- _Required action_
Some lines in the listing hold the word "package". Return each of them.

- _Given information_
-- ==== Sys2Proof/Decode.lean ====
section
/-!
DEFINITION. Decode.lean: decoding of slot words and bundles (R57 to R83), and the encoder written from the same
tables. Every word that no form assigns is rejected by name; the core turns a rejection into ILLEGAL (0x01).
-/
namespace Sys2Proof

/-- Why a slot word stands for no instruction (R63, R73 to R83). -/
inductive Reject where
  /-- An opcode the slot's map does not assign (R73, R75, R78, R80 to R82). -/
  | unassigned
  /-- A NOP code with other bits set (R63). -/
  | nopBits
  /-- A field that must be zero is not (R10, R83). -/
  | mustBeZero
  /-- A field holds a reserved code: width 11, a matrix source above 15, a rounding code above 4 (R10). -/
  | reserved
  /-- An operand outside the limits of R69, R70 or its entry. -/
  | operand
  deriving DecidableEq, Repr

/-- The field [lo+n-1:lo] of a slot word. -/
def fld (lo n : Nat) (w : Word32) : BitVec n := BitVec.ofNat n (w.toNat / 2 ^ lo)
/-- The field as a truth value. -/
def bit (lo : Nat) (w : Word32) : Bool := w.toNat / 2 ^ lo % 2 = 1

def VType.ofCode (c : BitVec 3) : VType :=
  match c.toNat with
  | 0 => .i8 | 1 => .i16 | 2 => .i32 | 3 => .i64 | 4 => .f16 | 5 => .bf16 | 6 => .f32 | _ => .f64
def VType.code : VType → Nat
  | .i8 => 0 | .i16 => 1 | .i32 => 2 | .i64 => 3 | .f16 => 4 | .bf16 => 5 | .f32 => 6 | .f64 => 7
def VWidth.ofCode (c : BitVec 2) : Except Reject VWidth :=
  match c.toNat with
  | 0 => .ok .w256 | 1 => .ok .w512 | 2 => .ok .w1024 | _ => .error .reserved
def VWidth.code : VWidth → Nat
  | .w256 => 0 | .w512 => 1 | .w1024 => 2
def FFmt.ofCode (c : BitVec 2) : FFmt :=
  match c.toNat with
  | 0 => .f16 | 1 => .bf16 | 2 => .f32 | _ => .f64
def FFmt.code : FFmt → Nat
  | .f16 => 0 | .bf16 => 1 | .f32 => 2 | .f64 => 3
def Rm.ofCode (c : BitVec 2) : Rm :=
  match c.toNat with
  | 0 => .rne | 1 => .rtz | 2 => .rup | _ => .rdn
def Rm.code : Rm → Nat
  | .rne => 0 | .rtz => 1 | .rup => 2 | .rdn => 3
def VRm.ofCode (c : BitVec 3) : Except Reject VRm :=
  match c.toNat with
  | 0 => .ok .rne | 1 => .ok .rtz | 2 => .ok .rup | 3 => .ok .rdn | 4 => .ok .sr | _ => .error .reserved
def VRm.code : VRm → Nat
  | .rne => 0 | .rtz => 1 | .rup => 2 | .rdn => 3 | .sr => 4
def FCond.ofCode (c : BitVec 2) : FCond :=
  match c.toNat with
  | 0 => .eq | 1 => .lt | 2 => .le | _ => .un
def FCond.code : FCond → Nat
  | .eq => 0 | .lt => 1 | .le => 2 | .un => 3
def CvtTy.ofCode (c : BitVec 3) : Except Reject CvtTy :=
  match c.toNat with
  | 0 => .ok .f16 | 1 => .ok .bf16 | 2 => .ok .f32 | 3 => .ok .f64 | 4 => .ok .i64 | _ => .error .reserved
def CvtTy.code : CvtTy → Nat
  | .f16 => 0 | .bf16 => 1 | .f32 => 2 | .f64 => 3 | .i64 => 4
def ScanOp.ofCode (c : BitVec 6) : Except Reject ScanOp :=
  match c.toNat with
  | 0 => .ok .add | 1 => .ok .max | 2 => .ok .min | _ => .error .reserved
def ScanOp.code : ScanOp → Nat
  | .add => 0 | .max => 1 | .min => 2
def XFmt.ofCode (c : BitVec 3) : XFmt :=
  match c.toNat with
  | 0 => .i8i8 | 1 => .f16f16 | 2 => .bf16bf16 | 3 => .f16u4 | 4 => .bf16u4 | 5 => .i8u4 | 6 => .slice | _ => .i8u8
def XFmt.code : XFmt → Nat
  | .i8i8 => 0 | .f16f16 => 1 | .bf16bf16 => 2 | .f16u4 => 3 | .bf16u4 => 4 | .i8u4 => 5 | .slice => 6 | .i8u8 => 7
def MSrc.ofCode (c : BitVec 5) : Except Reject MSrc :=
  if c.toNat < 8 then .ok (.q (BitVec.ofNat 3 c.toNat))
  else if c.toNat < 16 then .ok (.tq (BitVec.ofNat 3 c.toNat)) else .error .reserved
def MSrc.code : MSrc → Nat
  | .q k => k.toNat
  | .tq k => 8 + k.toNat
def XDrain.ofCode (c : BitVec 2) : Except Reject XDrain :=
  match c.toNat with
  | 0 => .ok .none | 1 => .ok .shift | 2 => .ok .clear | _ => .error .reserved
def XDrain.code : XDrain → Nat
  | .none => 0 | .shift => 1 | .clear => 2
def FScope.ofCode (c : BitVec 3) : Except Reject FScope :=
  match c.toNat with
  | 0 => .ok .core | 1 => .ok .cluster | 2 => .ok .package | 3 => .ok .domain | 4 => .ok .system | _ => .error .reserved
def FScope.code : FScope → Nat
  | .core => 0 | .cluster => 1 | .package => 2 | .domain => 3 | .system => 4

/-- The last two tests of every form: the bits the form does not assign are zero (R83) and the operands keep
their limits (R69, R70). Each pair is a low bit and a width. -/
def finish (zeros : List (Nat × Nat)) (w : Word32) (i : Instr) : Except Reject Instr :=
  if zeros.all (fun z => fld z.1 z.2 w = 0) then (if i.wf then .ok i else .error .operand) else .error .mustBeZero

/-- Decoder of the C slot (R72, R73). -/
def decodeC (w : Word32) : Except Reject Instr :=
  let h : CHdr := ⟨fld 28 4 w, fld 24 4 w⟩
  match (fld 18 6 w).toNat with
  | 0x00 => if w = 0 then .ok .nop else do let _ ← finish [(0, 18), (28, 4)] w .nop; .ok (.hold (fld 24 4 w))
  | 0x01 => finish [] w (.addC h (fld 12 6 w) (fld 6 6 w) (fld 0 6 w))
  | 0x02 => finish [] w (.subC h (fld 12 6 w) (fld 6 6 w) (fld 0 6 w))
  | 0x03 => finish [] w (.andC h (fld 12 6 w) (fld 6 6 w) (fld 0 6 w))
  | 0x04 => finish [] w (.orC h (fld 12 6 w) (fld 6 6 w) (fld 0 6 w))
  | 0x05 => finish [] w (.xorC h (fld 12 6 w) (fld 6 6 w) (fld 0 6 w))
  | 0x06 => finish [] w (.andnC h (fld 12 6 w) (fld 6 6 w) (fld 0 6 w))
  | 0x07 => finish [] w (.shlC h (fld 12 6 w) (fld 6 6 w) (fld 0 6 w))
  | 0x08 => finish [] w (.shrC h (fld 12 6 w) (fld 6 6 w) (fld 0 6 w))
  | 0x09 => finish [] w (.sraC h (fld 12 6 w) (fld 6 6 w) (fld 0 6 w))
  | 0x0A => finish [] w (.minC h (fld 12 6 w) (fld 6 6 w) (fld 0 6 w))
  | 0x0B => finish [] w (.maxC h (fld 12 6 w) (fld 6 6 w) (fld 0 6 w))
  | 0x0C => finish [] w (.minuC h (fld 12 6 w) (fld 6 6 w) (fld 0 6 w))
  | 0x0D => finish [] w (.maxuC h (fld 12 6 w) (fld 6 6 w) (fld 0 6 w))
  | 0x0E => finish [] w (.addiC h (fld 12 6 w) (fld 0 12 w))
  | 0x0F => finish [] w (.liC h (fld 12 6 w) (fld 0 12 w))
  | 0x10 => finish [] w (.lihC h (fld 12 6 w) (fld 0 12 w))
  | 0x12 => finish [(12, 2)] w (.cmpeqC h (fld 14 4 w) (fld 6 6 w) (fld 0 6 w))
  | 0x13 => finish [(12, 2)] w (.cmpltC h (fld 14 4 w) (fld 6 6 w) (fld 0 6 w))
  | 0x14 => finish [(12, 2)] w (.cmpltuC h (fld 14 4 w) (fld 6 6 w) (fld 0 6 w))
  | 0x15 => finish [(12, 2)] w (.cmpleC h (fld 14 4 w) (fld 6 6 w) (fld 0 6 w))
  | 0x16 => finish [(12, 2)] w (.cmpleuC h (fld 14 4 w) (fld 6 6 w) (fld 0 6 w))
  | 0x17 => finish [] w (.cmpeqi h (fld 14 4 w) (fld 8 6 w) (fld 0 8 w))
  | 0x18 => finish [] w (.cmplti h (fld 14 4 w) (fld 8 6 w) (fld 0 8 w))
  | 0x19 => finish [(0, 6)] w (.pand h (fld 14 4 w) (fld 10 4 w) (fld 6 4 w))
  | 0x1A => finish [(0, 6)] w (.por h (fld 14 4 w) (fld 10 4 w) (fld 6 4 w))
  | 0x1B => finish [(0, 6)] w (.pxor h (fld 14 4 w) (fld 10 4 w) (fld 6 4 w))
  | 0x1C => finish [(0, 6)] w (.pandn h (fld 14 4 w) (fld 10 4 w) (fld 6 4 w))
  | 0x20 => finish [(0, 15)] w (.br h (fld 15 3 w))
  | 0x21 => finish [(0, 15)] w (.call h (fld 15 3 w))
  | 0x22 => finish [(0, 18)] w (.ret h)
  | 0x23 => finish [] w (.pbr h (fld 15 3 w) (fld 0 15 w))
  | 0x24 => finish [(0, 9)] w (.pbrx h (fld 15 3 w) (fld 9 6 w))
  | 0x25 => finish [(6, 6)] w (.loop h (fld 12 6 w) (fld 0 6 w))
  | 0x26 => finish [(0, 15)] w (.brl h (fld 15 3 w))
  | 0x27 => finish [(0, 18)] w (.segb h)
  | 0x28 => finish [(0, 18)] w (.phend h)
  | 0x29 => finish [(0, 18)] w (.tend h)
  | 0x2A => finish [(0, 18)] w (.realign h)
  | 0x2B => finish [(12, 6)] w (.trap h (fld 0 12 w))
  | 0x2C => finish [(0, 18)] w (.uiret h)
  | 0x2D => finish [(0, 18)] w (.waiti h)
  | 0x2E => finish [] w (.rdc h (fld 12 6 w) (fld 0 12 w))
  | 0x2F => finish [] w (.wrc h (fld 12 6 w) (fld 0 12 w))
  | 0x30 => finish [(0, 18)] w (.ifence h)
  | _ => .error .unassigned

- _Exercise output_
  | 0 => .ok .core | 1 => .ok .cluster | 2 => .ok .package | 3 => .ok .domain | 4 => .ok .system | _ => .error .reserved
  | .core => 0 | .cluster => 1 | .package => 2 | .domain => 3 | .system => 4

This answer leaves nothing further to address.